While Ania only styles celebrities, Samia has also been approached by friends and other people through common friends, Instagram, Facebook or PR agencies for fashion advice. “I style actors for parties, social events and films but some ordinary people also need styling for weddings or social events. Sometimes I help with shopping but no one really comes up for an everyday kind of makeover,” says Samia.

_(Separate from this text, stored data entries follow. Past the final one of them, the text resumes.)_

-- ==== Sys2Proof/Machine/State.lean ====
section
/-! DEFINITION. The state of one OV-5124 module and its Circulation Meter as plain data, and the state
right after a module reset of a powered module (log 7). -/

namespace Sys2Proof.Machine

/-- The acts of 03 Table 3.10, which give undefined behaviour (R119): what each may do stands in Machine/Wild.lean. -/
inductive Act where
  /-- Two writes to one 256 B granule from different threads or engine commands with nothing that orders them. -/
  | granuleRace
  /-- Data written that an engine command still reads, a tile register among it (R139, R180). -/
  | writtenWhileEngineReads
  /-- A tile register read while an engine writes it. -/
  | tileReadWhileWritten
  /-- A page-table entry changed other than as R99 allows, without FENCE.PT. -/
  | entryChanged
  /-- 1 written to the COW bit of a page-table entry (R96). -/
  | cowBitWritten
  /-- A wait on a counter outside the range of R113. -/
  | waitOutOfRange
  /-- F4 code 0x8 or quire scale 0xFF as an ME operand (R55). -/
  | f4NanOperand
  /-- An engine operand not aligned as its engine requires (R164, R191, R202, R225, R363, R367). -/
  | misalignedEngineOperand
  /-- A chain writes over what it still reads, other than as R221 allows. -/
  | chainOverlap
  /-- A Reserve entry matched by a second POP or FREE before the first completed (R369). -/
  | reservePoppedTwice
  /-- A non-zero value written to an RSV field (R549). -/
  | rsvFieldWritten
  /-- A catalogue bit that was not published written as 1 (R546). -/
  | unpublishedCatalogueBit
  /-- The 72 V entry below 66 V (R533). -/
  | supplyBelow66V
  deriving DecidableEq, Repr, Inhabited

/-- Why the machine stops: it never does. The spec gives an effect to every command, and 03 R119 gives one to every act of
Table 3.10. -/
inductive Fault where
  deriving DecidableEq, Repr

/-- Why a command has no meaning. -/
inductive Refusal where
  /-- Raised by an arm of `exec` whose meaning is not written yet; safe. -/
  | notModelled (mnemonic : String)
  deriving DecidableEq, Repr

/-! Threads -/

/-- A due prefix a thread has reached (04 R154, R155): its kind, its operand, the stamp at which the thread reached it, the
due stamp fixed then, and its call number. -/
structure Due where
  imm : Bool
  f : BitVec 26
  reg : Word
  s : Nat
  d : Nat
  at_ : Word
  deriving DecidableEq, Repr, Inhabited

/-- The operation of a load or atomic awaiting its value (04 Tables 4.2, 4.5). -/
inductive LoadOp where
  | ld (n : Nat) (signed : Bool)
  | atom (fn : Nat) (b d : Word) (bad : Bool)
  deriving DecidableEq, Repr, Inhabited

/-- Where a checked access lands: bytes of the module's memories, a control-space offset, or another
module. -/
inductive Loc where
  | mem (pas : List Nat)
  | ctl (off : Nat)
  | remote
  deriving DecidableEq, Repr, Inhabited
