-- ==== Sys2Proof/Machine/Ops.lean ====
section
/-! DEFINITION. The named operations over the state: reading and changing one thread, core, context,
partition, function, port or stripe; the ledger, interrupts and tray messages; free values; who owns what. -/

namespace Sys2Proof.Machine

/-- The module's logic runs: rails on and no module reset held (17 R534, R538). -/
def Module.on (m : Module) : Bool := m.boot.rails && !m.boot.inReset

/-- The Librarian runs (17 R542). -/
def Module.lib (m : Module) : Bool := m.on && m.boot.lib

/-- A command that acts on the module: nothing happens to a module whose logic does not run (R534). -/
def lift (f : Module → Module) (s : State) : Host.Outcome State Fault Refusal :=
  .next (if s.mod.on then { s with mod := f s.mod } else s)

/-- A command that the Librarian carries out. -/
def liftL (f : Module → Module) (s : State) : Host.Outcome State Fault Refusal :=
  lift (fun m => if m.boot.lib then f m else m) s

/-! Access to the parts -/

namespace Module

def thread (m : Module) (t : ThreadNo) : Thread := Sparse.get Thread.idle m.threads t.toNat
def setThread (m : Module) (t : ThreadNo) (x : Thread) : Module :=
  { m with threads := Sparse.set Thread.idle m.threads t.toNat x }
def core (m : Module) (c : Nat) : CoreSt := Sparse.get CoreSt.init m.cores c
def setCore (m : Module) (c : Nat) (x : CoreSt) : Module := { m with cores := Sparse.set CoreSt.init m.cores c x }
def ctx (m : Module) (i : Nat) : Ctx := Sparse.get Ctx.init m.ctxs i
def setCtx (m : Module) (i : Nat) (x : Ctx) : Module := { m with ctxs := Sparse.set Ctx.init m.ctxs i x }
def updCtx (m : Module) (i : Nat) (f : Ctx → Ctx) : Module := m.setCtx i (f (m.ctx i))
def updCore (m : Module) (c : Nat) (f : CoreSt → CoreSt) : Module := m.setCore c (f (m.core c))
def updThread (m : Module) (t : ThreadNo) (f : Thread → Thread) : Module := m.setThread t (f (m.thread t))
/-- Partitions other than 0 reset with no binding (18 Table 18.5). -/
def part (m : Module) (p : Nat) : Part := Sparse.get (Part.init 15) m.parts p
def setPart (m : Module) (p : Nat) (x : Part) : Module := { m with parts := Sparse.set (Part.init 15) m.parts p x }
def updPart (m : Module) (p : Nat) (f : Part → Part) : Module := m.setPart p (f (m.part p))
def func (m : Module) (f : Nat) : Func := Sparse.get Func.init m.funs f
def setFunc (m : Module) (f : Nat) (x : Func) : Module := { m with funs := Sparse.set Func.init m.funs f x }
def updFunc (m : Module) (f : Nat) (g : Func → Func) : Module := m.setFunc f (g (m.func f))
def port (m : Module) (n : Nat) : Port := Sparse.get Port.init m.ports n
def setPort (m : Module) (n : Nat) (x : Port) : Module := { m with ports := Sparse.set Port.init m.ports n x }
def updPort (m : Module) (n : Nat) (g : Port → Port) : Module := m.setPort n (g (m.port n))
def pd (m : Module) (n : Nat) : PortDie := Sparse.get PortDie.init m.pds n
def updPd (m : Module) (n : Nat) (g : PortDie → PortDie) : Module :=
  { m with pds := Sparse.set PortDie.init m.pds n (g (m.pd n)) }
def stripe (m : Module) (k : Nat) : Stripe := Sparse.get Stripe.init m.stripes k
def updStripe (m : Module) (k : Nat) (g : Stripe → Stripe) : Module :=
  { m with stripes := Sparse.set Stripe.init m.stripes k (g (m.stripe k)) }

/-- The PD0 stamp. -/
def now (m : Module) : Nat := m.time.now

/-- The stamp of a core's island, within 1 ns of PD0's (09 R289). -/
def islandStamp (m : Module) (c : Nat) : Nat := m.time.now + (if Config.islandSkew c m.time.now then 1 else 0)

/-- A fresh free word. -/
def fresh (m : Module) : Word × Module := (Config.freeWord m.draw, { m with draw := m.draw + 1 })

end Module

/-- Saturating count of n bits. -/
def satAdd (bits a b : Nat) : Nat := Nat.min (2 ^ bits - 1) (a + b)

/-- Bits hi..lo of a word as a number. -/
def field (w : Word) (lo len : Nat) : Nat := w.toNat / 2 ^ lo % 2 ^ len

/-- Bit i of a word. -/
def bit (w : Word) (i : Nat) : Bool := w.getLsbD i

/-- The numbers below n. -/
def upTo (n : Nat) : List Nat := List.range n

/-! The module's place in the machine (10 R315 to R317) -/

/-- The number of modules of the torus. -/
def topoCount (b : TopoB) : Nat := b.lens.t * b.lens.s * b.lens.e * b.lens.p * b.lens.d

/-- The number of the module at given coordinates (10 R316). -/
def numAt (l c : Coord) : Nat := c.t + l.t * (c.s + l.s * (c.e + l.e * (c.p + l.p * c.d)))

/-- The coordinates of a module number. -/
def coordOf (l : Coord) (n : Nat) : Coord :=
  { t := n % l.t, s := n / l.t % l.s, e := n / l.t / l.s % l.e, p := n / l.t / l.s / l.e % l.p,
    d := n / l.t / l.s / l.e / l.p % l.d }

/-- The module's own number. -/
def Module.num (m : Module) : Nat := numAt m.topo.lens m.topo.coord

/-! Geometry (01 R10 to R18, 08 R257) -/

def dieOfCore (c : Nat) : Nat := c / 64
def clusterOfCore (c : Nat) : Nat := c / 8
def dieOfFrame (fr : Nat) : Nat := fr / 2 ^ 25
/-- Partition index of a die: PARTLAYOUT field (15 R484). -/
def partOfDie (m : Module) (d : Nat) : Nat := m.layout.toNat / 2 ^ (3 * d) % 8
def partOfCore (m : Module) (c : Nat) : Nat := partOfDie m (dieOfCore c)
/-- The dies of a partition. -/
def diesOf (m : Module) (p : Nat) : List Nat := (upTo 8).filter fun d => partOfDie m d == p
/-- A partition index names a current partition: the lowest die of its group. -/
def isPart (m : Module) (p : Nat) : Bool := p < 8 && partOfDie m p == p
/-- The core numbers of a mask. -/
def coresOf (mask : BitVec 512) : List Nat := (upTo 512).filter fun c => mask.getLsbD c

/-- The frame lies in memory that software maps (08 R257). -/
def softFrame (fr : Nat) : Bool := fr < 2 ^ 28 && fr % 2 ^ 25 < Config.softFrames
/-- The stripes of a die hold a loan key: from loan open to step 3 of the close (08 R284, R285; 15 R490). -/
def dieHasLoan (m : Module) (d : Nat) : Bool := (m.part (partOfDie m d)).keyNo.isSome

/-- A context that is on the module and not in TEARDOWN (17 R528). -/
def Ctx.live (x : Ctx) : Bool :=
  match x.state with
  | .free => false
  | .teardown => false
  | _ => true

/-- The slot of the context that owns a core (03 R80). -/
def ownerOf (m : Module) (c : Nat) : Option Nat :=
  (m.ctxs.find? fun e => e.2.state != .free && e.2.r.cores.getLsbD c).map (·.1)

/-- The slot of the live context of a job (03 R82, R101). -/
def jobCtx (m : Module) (job : BitVec 16) : Option Nat :=
  (m.ctxs.find? fun e => e.2.live && e.2.r.job == job).map (·.1)

/-- The slots that hold a context satisfying a test. -/
def slotsWhere (m : Module) (p : Ctx → Bool) : List Nat :=
  (m.ctxs.filter fun e => e.2.state != .free && p e.2).map (·.1)

/-! Functions and partitions -/

/-- The function bound to a partition, 0 physical, n virtual (15 R486). -/
def boundFn (m : Module) (p : Nat) : Option Nat :=
  let b := (m.part p).bind.toNat
  if b ≤ 8 then some b else none

/-- A function is bound to a partition. -/
def isBound (m : Module) (f p : Nat) : Bool := isPart m p && boundFn m p == some f

/-- The partition of a virtual function. -/
def partOfFn (m : Module) (f : Nat) : Option Nat := (upTo 8).find? fun p => isBound m f p

/-- A function owns a context slot: the slot holds a context of its partition (03 R84). -/
def ownsSlot (m : Module) (f slot : Nat) : Bool :=
  (m.ctx slot).state != .free && isBound m f (m.ctx slot).part

/-! Outputs -/

/-- Signal an MSI-X vector (17 R529). -/
def irq (f v : Nat) (m : Module) : Module := { m with out := { m.out with host := m.out.host ++ [.irq f v] } }

/-- A completion on the host link. -/
def hostOut (h : HostOut) (m : Module) : Module := { m with out := { m.out with host := m.out.host ++ [h] } }

/-- A message to the tray controller, which travels only inside the SPDM session (17 R540). -/
def toTray (t : Tray) (m : Module) : Module :=
  if m.boot.spdm then { m with out := { m.out with tray := m.out.tray ++ [t] } } else m

/-! The ledger (13 R446 to R449, R562) -/

/-- Scope of an entry. -/
def scModule : Nat := 0
def scPart : Nat := 1
def scCtx : Nat := 2
def scCore : Nat := 3
def scPort : Nat := 4
def scStripe : Nat := 5

/-- Severities. -/
def sevInfo : Nat := 0
def sevWarn : Nat := 1
def sevError : Nat := 2
def sevFatal : Nat := 3

/-- Append an entry: the oldest is overwritten when the ring is full (R447). -/
def Ledger.push (l : Ledger) (e : Entry) : Ledger :=
  let es := l.entries ++ [{ e with seq := l.head }]
  { head := l.head + 1, entries := if es.length > Config.ledgerMax then es.drop 1 else es }

/-- An entry's fields that identify where it belongs. -/
structure Place where
  scope : Nat
  part : Nat
  src : Nat
  slot : Nat
  gen : Nat
  job : BitVec 16
  deriving DecidableEq, Repr

def atModule : Place := { scope := scModule, part := 0, src := 0, slot := 0, gen := 0, job := 0 }
def atPart (p : Nat) : Place := { scope := scPart, part := p, src := 0, slot := 0, gen := 0, job := 0 }
def atPort (n : Nat) : Place := { scope := scPort, part := 0, src := n, slot := 0, gen := 0, job := 0 }
/-- The place of a context's entry. -/
def atCtx (m : Module) (i : Nat) : Place :=
  { scope := scCtx, part := (m.ctx i).part, src := 0, slot := i, gen := (m.ctx i).gen.toNat,
    job := (m.ctx i).r.job }
/-- The place of a core's entry: with the context that owns the core, if any. -/
def atCore (m : Module) (c : Nat) : Place :=
  match ownerOf m c with
  | some i => { atCtx m i with scope := scCore, src := c }
  | none => { scope := scCore, part := partOfCore m c, src := c, slot := 0, gen := 0, job := 0 }
/-- The place of a stripe's entry. -/
def atStripe (m : Module) (k : Nat) : Place :=
  { scope := scStripe, part := partOfDie m (k / 4), src := k, slot := 0, gen := 0, job := 0 }

/-- The Librarian writes an entry; ERROR and FATAL go to the tray controller and raise vector 4 at the
physical function (R449, 17 R529). Without a running Librarian nothing is written. -/
def led (code sev : Nat) (pl : Place) (data : List Nat) (m : Module) : Module :=
  if m.boot.lib then
    let e : Entry :=
      { seq := m.ledger.head, stamp := m.now, code := code, sev := sev, scope := pl.scope, part := pl.part,
        src := pl.src, slot := pl.slot, gen := pl.gen, job := pl.job,
        data := (data ++ List.replicate (4 - data.length) 0).map (BitVec.ofNat 64) }
    let m := { m with ledger := m.ledger.push e }
    if sev ≥ sevError then irq 0 4 (toTray (.log e) m) else m
  else m

/-! Completion counters (03 R110 to R113, R136) -/

/-- The value of counter c of a context. -/
def Ctx.ctr (x : Ctx) (c : CtrNo) : W32 := Sparse.get 0 x.ctrs c.toNat

/-- Add to a counter modulo 2^32. -/
def addCtr (slot : Nat) (c : CtrNo) (v : W32) (m : Module) : Module :=
  m.updCtx slot fun x => { x with ctrs := Sparse.upd 0 x.ctrs c.toNat (· + v) }

/-- Add one to a counter when an enable bit is set. -/
def bumpCtr (slot : Nat) (en : Bool) (c : CtrNo) (m : Module) : Module := if en then addCtr slot c 1 m else m

/-- (counter − v) read as a signed number is zero or more (R112). -/
def reached (ctr v : W32) : Bool := decide (0 ≤ (ctr - v).toInt)

/-! Progress and due work (07 R249, 13 R420, R421) -/

/-- Record progress of a context. -/
def progress (slot : Nat) (m : Module) : Module :=
  m.updCtx slot fun x => { x with ovd := { x.ovd with lastProgress := m.now } }

/-- Due-stamped work begins to be watched. -/
def dueAdd (slot : Nat) (w : DueWork) (m : Module) : Module :=
  m.updCtx slot fun x => { x with ovd := { x.ovd with work := x.ovd.work ++ [w] } }

/-- It has completed. -/
def dueDone (slot : Nat) (w : DueWork) (m : Module) : Module :=
  m.updCtx slot fun x => { x with ovd := { x.ovd with work := x.ovd.work.erase w } }

/-- A bit of CATEN is set (17 R546). -/
def catOn (m : Module) (i : Nat) : Bool := m.cat.en.getLsbD i

/-- Fold over a list of numbers. -/
def each {α : Type} (l : List α) (f : α → Module → Module) (m : Module) : Module :=
  l.foldl (fun m a => f a m) m

end Sys2Proof.Machine
end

Tabesh agrees. “That’s what really drains me. You need to change your lifestyle not just for a few hours but for every day. Pakistanis are very good looking people, very attractive, but too loud, not trained enough and not nourished enough. We really need to stop following Bollywood. We have our own identity which we need to crack, and we need to work with what we have and what we can bring. If Paul Smith is doing Peshawari chappals, he is doing something right. People just need to think outside the box and work with what they have. Otherwise you can buy Marc Jacobs, Gucci or whatever and it won’t make any difference. Getting a makeover for your personal lifestyle improves your overall image and it does not cost the earth, yet people only want to look good for a few hours instead of 24/7. The art of style is to get what you have in your wardrobe and collect stuff and connect pieces in the right way. It’s not about becoming a pastry!” Maybe some of our news anchors should be reading this!